▶ **TASK PROMPT**: Sift the material for lines containing "twice", and return them.

**********

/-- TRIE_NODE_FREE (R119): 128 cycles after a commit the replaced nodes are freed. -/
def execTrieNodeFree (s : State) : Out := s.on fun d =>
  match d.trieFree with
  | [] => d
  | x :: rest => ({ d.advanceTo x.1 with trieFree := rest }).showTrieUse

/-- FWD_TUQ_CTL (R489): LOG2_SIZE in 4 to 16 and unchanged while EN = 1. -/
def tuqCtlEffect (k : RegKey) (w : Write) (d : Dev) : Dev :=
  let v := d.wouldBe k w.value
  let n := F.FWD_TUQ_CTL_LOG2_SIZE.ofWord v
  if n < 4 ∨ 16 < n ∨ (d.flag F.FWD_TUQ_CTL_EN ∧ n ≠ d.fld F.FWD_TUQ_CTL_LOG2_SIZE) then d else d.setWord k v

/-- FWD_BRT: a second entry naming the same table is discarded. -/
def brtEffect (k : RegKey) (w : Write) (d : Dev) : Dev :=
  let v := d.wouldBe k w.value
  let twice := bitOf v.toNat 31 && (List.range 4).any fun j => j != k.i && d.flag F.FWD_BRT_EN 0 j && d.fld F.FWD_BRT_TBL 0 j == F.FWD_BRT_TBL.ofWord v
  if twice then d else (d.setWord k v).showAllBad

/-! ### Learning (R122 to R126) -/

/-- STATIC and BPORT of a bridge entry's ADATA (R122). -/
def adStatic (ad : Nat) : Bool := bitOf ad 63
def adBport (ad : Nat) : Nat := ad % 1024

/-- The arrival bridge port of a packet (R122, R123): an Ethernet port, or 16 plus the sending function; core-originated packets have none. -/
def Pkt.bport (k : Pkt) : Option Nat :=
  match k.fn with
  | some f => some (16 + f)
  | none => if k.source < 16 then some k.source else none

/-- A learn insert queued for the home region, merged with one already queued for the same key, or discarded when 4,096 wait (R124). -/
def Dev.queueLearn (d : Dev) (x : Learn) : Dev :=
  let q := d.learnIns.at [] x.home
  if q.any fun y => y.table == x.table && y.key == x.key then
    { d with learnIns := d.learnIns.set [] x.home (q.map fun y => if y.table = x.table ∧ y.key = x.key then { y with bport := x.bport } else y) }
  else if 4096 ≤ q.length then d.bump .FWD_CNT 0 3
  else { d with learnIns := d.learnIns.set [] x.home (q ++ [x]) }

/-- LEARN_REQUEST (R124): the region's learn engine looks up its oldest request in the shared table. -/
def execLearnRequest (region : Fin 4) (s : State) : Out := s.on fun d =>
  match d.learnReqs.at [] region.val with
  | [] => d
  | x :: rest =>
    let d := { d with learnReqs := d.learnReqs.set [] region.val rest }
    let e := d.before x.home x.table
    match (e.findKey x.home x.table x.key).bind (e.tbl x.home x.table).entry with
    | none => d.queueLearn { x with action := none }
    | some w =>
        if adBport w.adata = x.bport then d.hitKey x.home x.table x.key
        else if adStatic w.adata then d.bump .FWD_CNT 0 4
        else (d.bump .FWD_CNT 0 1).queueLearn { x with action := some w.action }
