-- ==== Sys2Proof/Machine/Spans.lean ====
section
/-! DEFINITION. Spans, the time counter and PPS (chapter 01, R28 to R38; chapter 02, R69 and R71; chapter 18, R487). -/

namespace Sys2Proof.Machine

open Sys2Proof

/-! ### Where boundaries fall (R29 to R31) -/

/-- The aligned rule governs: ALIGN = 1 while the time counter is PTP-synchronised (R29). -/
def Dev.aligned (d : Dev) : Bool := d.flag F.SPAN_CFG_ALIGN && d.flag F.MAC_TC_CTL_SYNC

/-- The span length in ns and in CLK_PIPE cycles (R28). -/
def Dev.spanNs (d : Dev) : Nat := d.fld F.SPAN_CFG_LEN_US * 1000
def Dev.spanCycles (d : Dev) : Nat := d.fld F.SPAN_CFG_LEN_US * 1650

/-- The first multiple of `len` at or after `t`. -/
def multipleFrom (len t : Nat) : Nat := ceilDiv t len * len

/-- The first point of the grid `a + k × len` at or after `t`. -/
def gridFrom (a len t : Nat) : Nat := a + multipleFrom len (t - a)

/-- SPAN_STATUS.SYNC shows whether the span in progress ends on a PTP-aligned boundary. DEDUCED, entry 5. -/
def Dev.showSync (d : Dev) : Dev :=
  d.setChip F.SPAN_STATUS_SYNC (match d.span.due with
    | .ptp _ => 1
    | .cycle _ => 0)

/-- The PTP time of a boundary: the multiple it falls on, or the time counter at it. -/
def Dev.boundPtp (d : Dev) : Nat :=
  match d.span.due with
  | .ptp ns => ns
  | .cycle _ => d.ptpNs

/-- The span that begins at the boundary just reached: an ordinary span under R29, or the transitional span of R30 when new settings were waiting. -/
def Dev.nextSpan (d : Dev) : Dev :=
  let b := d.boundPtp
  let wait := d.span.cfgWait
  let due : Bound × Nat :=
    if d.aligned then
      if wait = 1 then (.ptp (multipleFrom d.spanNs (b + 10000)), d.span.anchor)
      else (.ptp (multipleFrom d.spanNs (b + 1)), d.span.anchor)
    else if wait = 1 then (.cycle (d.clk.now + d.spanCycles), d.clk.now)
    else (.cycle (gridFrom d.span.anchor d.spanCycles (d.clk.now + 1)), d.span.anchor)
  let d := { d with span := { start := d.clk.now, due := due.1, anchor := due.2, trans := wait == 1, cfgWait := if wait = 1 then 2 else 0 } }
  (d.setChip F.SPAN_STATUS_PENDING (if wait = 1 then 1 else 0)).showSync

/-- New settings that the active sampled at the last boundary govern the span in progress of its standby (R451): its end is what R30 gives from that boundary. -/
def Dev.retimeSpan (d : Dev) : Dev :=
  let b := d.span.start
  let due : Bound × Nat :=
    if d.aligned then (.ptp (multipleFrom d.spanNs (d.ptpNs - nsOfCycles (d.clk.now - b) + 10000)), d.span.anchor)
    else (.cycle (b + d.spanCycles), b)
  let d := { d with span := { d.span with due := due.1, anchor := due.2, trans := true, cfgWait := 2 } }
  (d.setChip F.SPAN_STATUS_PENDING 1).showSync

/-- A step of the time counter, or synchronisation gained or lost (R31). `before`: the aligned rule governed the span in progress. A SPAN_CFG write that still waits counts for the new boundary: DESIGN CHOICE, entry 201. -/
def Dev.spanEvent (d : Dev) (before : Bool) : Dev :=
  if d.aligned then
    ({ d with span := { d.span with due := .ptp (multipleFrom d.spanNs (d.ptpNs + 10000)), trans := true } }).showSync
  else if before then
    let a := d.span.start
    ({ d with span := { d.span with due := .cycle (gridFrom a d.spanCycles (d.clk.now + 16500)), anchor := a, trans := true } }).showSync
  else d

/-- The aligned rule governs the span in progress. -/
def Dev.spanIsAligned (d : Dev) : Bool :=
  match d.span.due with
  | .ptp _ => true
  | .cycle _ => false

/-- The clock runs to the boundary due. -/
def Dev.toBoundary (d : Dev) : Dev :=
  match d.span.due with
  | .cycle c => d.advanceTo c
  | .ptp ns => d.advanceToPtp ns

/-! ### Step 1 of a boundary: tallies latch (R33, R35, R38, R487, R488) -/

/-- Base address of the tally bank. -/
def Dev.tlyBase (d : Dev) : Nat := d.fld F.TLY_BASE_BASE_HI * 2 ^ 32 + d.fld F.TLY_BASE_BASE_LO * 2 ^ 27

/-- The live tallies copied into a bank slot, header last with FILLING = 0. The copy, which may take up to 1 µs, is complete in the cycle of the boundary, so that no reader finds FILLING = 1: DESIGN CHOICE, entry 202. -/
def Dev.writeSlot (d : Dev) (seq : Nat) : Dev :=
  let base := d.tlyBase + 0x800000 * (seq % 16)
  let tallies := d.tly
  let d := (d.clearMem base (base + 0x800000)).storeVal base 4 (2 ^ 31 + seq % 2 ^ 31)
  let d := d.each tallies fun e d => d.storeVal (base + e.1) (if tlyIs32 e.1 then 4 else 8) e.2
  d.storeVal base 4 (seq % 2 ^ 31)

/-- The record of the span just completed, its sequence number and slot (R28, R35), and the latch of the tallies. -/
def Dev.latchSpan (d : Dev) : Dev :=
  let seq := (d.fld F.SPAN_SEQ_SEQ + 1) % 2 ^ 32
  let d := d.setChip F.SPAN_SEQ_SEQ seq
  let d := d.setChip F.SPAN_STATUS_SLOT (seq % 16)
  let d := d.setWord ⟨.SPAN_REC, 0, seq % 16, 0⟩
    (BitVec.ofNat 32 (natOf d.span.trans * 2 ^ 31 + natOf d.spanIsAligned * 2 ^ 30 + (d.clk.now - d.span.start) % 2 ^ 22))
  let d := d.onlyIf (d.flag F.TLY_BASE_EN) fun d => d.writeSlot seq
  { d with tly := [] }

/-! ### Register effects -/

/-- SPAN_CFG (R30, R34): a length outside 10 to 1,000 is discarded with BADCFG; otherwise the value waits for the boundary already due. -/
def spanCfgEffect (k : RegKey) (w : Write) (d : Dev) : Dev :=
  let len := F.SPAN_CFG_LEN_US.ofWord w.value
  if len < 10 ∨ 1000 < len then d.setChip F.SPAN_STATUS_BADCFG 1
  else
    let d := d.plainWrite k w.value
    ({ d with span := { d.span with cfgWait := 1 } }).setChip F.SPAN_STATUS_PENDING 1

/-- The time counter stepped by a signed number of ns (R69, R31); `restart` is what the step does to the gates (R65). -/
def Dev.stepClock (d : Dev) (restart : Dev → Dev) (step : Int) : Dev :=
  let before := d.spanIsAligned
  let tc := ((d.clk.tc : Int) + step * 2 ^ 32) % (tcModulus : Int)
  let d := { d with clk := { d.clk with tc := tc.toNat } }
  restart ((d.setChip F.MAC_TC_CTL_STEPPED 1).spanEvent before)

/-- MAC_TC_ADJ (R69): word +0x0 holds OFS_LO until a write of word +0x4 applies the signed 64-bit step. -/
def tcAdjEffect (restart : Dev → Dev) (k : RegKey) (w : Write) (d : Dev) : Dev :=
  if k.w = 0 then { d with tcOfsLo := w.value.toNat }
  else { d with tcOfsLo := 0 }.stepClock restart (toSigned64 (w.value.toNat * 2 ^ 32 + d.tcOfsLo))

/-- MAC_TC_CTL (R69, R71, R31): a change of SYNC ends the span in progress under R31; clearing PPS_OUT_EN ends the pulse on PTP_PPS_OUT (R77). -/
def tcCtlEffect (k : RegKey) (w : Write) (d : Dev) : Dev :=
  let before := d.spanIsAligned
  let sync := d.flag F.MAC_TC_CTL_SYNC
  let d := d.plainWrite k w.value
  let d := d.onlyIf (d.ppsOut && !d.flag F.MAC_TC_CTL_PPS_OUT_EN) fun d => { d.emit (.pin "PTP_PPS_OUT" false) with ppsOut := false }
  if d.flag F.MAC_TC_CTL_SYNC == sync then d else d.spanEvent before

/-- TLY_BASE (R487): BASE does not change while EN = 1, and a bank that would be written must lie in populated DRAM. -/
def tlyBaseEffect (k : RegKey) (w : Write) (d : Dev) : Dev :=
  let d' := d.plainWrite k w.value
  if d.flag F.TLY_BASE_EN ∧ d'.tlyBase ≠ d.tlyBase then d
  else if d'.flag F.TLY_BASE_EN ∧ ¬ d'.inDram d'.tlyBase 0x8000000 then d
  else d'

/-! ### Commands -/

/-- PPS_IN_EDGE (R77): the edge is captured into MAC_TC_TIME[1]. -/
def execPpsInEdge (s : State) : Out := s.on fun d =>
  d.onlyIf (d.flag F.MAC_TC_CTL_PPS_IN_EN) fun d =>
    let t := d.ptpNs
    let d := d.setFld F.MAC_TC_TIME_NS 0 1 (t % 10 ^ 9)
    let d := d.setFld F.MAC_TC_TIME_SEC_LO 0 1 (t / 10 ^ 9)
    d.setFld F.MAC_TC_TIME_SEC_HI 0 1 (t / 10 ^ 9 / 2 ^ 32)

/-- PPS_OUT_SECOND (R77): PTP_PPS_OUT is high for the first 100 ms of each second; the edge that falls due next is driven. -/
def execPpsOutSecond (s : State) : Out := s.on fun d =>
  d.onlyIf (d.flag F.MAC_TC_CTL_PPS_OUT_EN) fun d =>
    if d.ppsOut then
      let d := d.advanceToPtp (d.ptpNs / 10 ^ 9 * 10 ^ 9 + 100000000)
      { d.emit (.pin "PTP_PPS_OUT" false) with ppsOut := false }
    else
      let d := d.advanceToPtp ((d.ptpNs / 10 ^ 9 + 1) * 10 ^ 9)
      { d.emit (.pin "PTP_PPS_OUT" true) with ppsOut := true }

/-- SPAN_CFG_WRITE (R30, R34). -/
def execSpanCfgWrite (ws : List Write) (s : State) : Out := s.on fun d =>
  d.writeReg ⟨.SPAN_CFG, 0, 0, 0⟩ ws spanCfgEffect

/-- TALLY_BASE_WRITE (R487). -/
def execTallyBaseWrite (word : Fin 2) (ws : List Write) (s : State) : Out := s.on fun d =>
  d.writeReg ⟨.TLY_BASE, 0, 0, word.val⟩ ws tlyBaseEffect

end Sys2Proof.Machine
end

**********

▶ **YOUR SOLUTION**:
  let twice := bitOf v.toNat 31 && (List.range 4).any fun j => j != k.i && d.flag F.FWD_BRT_EN 0 j && d.fld F.FWD_BRT_TBL 0 j == F.FWD_BRT_TBL.ofWord v
  if twice then d else (d.setWord k v).showAllBad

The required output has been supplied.